Split The Tree

Problem E. Split The Tree

Time Limit: 7000/4000 MS (Java/Others)    Memory Limit: 262144/262144 K (Java/Others)
Total Submission(s): 409    Accepted Submission(s): 109

Problem Description

You are given a tree with n vertices, numbered from 1 to n. ith vertex has a value wi
We define the weight of a tree as the number of different vertex value in the tree.
If we delete one edge in the tree, the tree will split into two trees.
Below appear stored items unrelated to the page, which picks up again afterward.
-- ==== Sys2Proof/Machine/Transmit.lean ====
section
/-! DEFINITION. The transmission function: SEND4 (44_transmission.md). -/

namespace Sys2Proof.Machine

/-- The BUILD4 operand record of a SEND4 command: every shared field copied, the three missing ones drawn (R140 step 1, R141). -/
def build4Of (d : Send4Op) (w : Draw) : Build4Op :=
  { badsum := d.badsum, df := d.df, src := d.src, dst := d.dst, ttl := d.ttl, tos := w.tos, ipId := w.ipId, id := w.icmpId,
    seq := d.seq, icmpType := d.icmpType, icmpCode := d.icmpCode, optPtr := d.optPtr, optLen := d.optLen,
    dataPtr := d.dataPtr, dataLen := d.dataLen }

/-- The packet is built at `a`; then the MTU gate, and the one transmission attempt (R140 steps 2 and 3, R142, R145). -/
def gateAndSend (d : Send4Op) (pkt : List Byte) (a : Word) (s : State) : State :=
  let built := memWrite a pkt (grant a pkt.length s)
  if pkt.length > d.mtu.toNat then raise .mtuExceeded (releaseOwned built)
  else
    let call : TxCall := { link := d.link, fd := d.fd, pkt := (built.mem.read a.toNat pkt.length).getD [] }
    awaitTx call (startTx call built)

/-- SEND4 once its operands are read: the build, whose one failure is the allocator's (R140 step 1, R144). -/
def sendBuilt (d : Send4Op) (pkt : List Byte) (s : State) : State :=
  match allocAnswer pkt.length s with
  | .silent => popAlloc s
  | .null => raise .allocFail (popAlloc (popDraw s))
  | .placed a => gateAndSend d pkt a (popAlloc (popDraw s))

/-- `SEND4` (R140 to R149). -/
def execSend4 (d : Send4Op) (s : State) : Host.Outcome State Fault Refusal :=
  match operands4 s d.optPtr d.optLen d.dataPtr d.dataLen with
  | .error r => .refused r
  | .ok (opts, data) => .next (sendBuilt d (packet4 (build4Of d (nextDraw s)) opts data) s)

end Sys2Proof.Machine
end

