-- ==== Sys2Proof/Machine/Dispatch.lean ====
section
/-! DEFINITION. One arm per operation of the opcode table: a direct call of its meaning. -/

namespace Sys2Proof.Machine

def exec (i : Instr) (s : State) : Host.Outcome State Fault Refusal :=
  match i with
  | .csum d => Sys2Proof.Machine.execCsum d s
  | .pcsum6 d => Sys2Proof.Machine.execPcsum6 d s
  | .needfrag d => Sys2Proof.Machine.execNeedfrag d s
  | .build4 d => Sys2Proof.Machine.execBuild4 d s
  | .send4 d => Sys2Proof.Machine.execSend4 d s
  | .build6Echo d => Sys2Proof.Machine.execBuild6Echo d s
  | .build6Nd d => Sys2Proof.Machine.execBuild6Nd d s

end Sys2Proof.Machine
end

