-- ==== Sys2Proof/Tests/Slice0.lean ====
section
/-! SUPPORT. Tests of single steps against 95_test_vectors.md, ill-formed descriptors for each check of R62, and for every statement
with hypotheses a state and operands that meet them. -/

namespace Sys2Proof.Tests

open Sys2Proof.Machine Sys2Proof.Safety

/-! ## Reading an outcome -/

/-- The response a next state holds. -/
def responseOf : Host.Outcome State Fault Refusal → Option Response
  | .next t => t.response
  | _ => none

/-- The bytes a next state holds. -/
def bytesOf (a n : Nat) : Host.Outcome State Fault Refusal → Option (List Byte)
  | .next t => t.mem.read a n
  | _ => none

/-- The transmission history of a next state. -/
def historyOf : Host.Outcome State Fault Refusal → Option (List TxRecord)
  | .next t => some t.history
  | _ => none

/-- The refusal, if the outcome is one. -/
def refusalOf : Host.Outcome State Fault Refusal → Option Refusal
  | .refused r => some r
  | _ => none

def isNext : Host.Outcome State Fault Refusal → Bool
  | .next _ => true
  | _ => false

/-! ## Small states -/

/-- Bytes provided at 0x1000, the environment's answers listed. -/
def given (bytes : List Byte) (allocs : List AllocAnswer) (txs : List TxAnswer) : State :=
  { State.reset with mem := Memory.write [] 0x1000 bytes, allocs := allocs, txs := txs,
                     draws := [{ ipId := 0xBEEF, tos := 0x10, icmpId := 0x1234 }] }

/-- A command has been accepted in `s`. -/
def running (ws : List Word) (s : State) : State := acceptCommand ws s

def ping : List Byte := [0x70, 0x69, 0x6E, 0x67]

/-- 2001:db8::1 and 2001:db8::2. -/
def src6 : Ip6 := 0x20010DB8000000000000000000000001
def dst6 : Ip6 := 0x20010DB8000000000000000000000002

/-! ## Ill-formed descriptors (95_test_vectors.md section 9) -/

def refuses (ws : List Word) : Bool := !wellFormed ws && !(decode ws).toBool

/-- V9.1, V9.2: a reserved opcode, one beside each opcode of the table. -/
theorem test_reserved_opcodes_refused :
    [0x00000000, 0x00000003, 0x00000011, 0x00000022, 0x00000031, 0x000000FF].all
      (fun w0 => refuses [w0, 0x00001000, 0x00000008] && refuses [w0]) = true := by decide

/-- V9.3 to V9.7: a bit of `W0` that the opcode reserves. -/
theorem test_reserved_bits_of_W0_refused :
    (refuses [0x00000101, 0x00001000, 0x00000008] && refuses [0x00000210, 0x00000578, 0x00001000, 0x00000004]
      && refuses (0x00000420 :: List.replicate 9 0) && refuses (0x00000230 :: List.replicate 13 0)
      && refuses [0x00000810, 0x00000578, 0x00001000, 0x00000004] && refuses (0x00000102 :: List.replicate 12 0)
      && refuses (0x00000421 :: List.replicate 12 0) && refuses (0x00000630 :: List.replicate 20 0)) = true := by decide

/-- V9.8, V9.11 to V9.13: a reserved bit of a later word. -/
theorem test_reserved_bits_of_later_words_refused :
    (refuses [0x00000010, 0x00010578, 0x00001000, 0x00000004]
      && refuses [0x00000021, 0xC0000201, 0xC0000202, 0x40000001, 1, 0x800, 0, 0, 0x1000, 4, 0x5DC, 7, 3]
      && refuses [0x00000430, 0xFE800000, 0, 0, 1, 0xFF020000, 0, 1, 0xFF000002, 0, 0xFF008700, 0x04D20001, 0, 0, 0,
        0xFE800000, 0, 0, 2, 0x01010200, 0x00AABBCC]
      && refuses [0x00000030, 0x20010DB8, 0, 0, 1, 0x20010DB8, 0, 0, 2, 0x10000000, 0x40008000, 0x04D20001, 0x1000, 4]
      && refuses [0x00000002, 0, 0, 0, 0, 0, 0, 0, 0, 12, 0x0000013A, 0x1000, 12]
      && refuses [0x00000020, 0, 0, 0, 0, 0x00010800, 0, 0, 0, 0]) = true := by decide

/-- V9.9, V9.10, and no word at all: a wrong word count. -/
theorem test_wrong_word_count_refused :
    (refuses [0x00000001, 0x00001000, 0x00000008, 0x00000000] && refuses (0x00000430 :: List.replicate 13 0)
      && refuses [] && refuses [0x00000001, 0x00001000]) = true := by decide

/-- The response of 95_test_vectors.md section 9. -/
theorem test_illegal_response :
    (responseOf (step (running [0x00000000] (given ping [] [])))).map Response.words = some [0x0000007F, 0, 0] := by decide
The score is the sum of these two trees’ weights.
We want the know the maximal score we can get if we delete the edge optimally

 

 

Input

Input is given from Standard Input in the following format:
n
p2 p3 . . . pn
w1 w2 . . . wn
Constraints
2 ≤ n ≤ 100000
1 ≤ pi < i
1 ≤ wi ≤ 100000(1 ≤ i ≤ n), and they are integers
pi means there is a edge between pi and i

 

 

Output

Print one number denotes the maximal score

 

 

Sample Input

3 1 1 1 2 2 3 1 1 1 1 1

 

 

Sample Output

3 2

 

 

Source

2018 东北地区大学生程序设计竞赛

 

#include <bits/stdc++.h>

using namespace std;
const int maxn = 6e5 + 10;
int n;
int val[maxn], dfn[maxn], l[maxn], r[maxn], tot, cnt, nx[maxn], to[maxn], c[maxn], vis[maxn];
vector<int> G[maxn];

struct node {
    int L, R, pos;

    bool operator<(const node &cur) const {
        if (L == cur.L)return R < cur.R;
        return L < cur.L;
    }

} o[maxn];

inline void dfs(int cur, int f) {
    l[cur] = ++tot;
    dfn[tot] = val[cur];
    for (register int i = 0; i < G[cur].size(); ++i) {
        int to = G[cur][i];
        if (to == f)continue;
        dfs(to, cur);
    }
    r[cur] = tot;
}

inline int lowbit(int x) {
    return x & (-x);
}

inline void update(int pos, int val) {
    while (pos <= n) {
        c[pos] += val;
        pos += lowbit(pos);
    }
}

inline int query(int pos) {
    int res = 0;
    while (pos) {
        res += c[pos];
        pos -= lowbit(pos);
    }
    return res;
}

int q[maxn];

int main() {
#ifndef ONLINE_JUDGE
    freopen("1.txt", "r", stdin);
#endif
    while (scanf("%d", &n) != EOF) {
        tot = 0;
        memset(q, 0, sizeof(q));
        for (register int i = 1; i <= n; ++i) {
            G[i].clear();
        }
        for (register int i = 2, pi; i <= n; ++i) {
            scanf("%d", &pi);
            G[pi].emplace_back(i);
            G[i].emplace_back(pi);
        }
        int mx = -1;
        for (register int i = 1; i <= n; ++i) {
            scanf("%d", &val[i]);
            mx = max(mx, val[i]);
        }
        dfs(1, -1);
        cnt = 0;
        for (register int i = 0; i <= mx; ++i) {
            to[i] = 2 * n + 1;
            vis[i] = 0;
        }
        for (register int i = 1; i <= n; ++i) {
            dfn[i + n] = dfn[i];
            o[++cnt] = node{l[i], r[i], i};
            o[++cnt] = node{r[i] + 1, l[i] - 1 + n, i};
        }
        sort(o + 1, o + 1 + cnt);
        n *= 2;

        for (register int i = n; i >= 1; --i) {
            nx[i] = to[dfn[i]];
            to[dfn[i]] = i;
            c[i] = 0;
        }
        for (register int i = 1; i <= n; ++i) {
            if (!vis[dfn[i]]) {
                vis[dfn[i]] = 1;
                update(i, 1);
            }
        }
        int Left = 1, res = 0;
        for (register int i = 1; i <= cnt; ++i) {
            while (Left < o[i].L) {
                if (nx[Left] <= n)update(nx[Left], 1);
                ++Left;
            }
            q[o[i].pos] += query(o[i].R) - query(o[i].L - 1);
            res = max(res, q[o[i].pos]);
        }
        printf("%d\n", res);
    }
    return 0;
}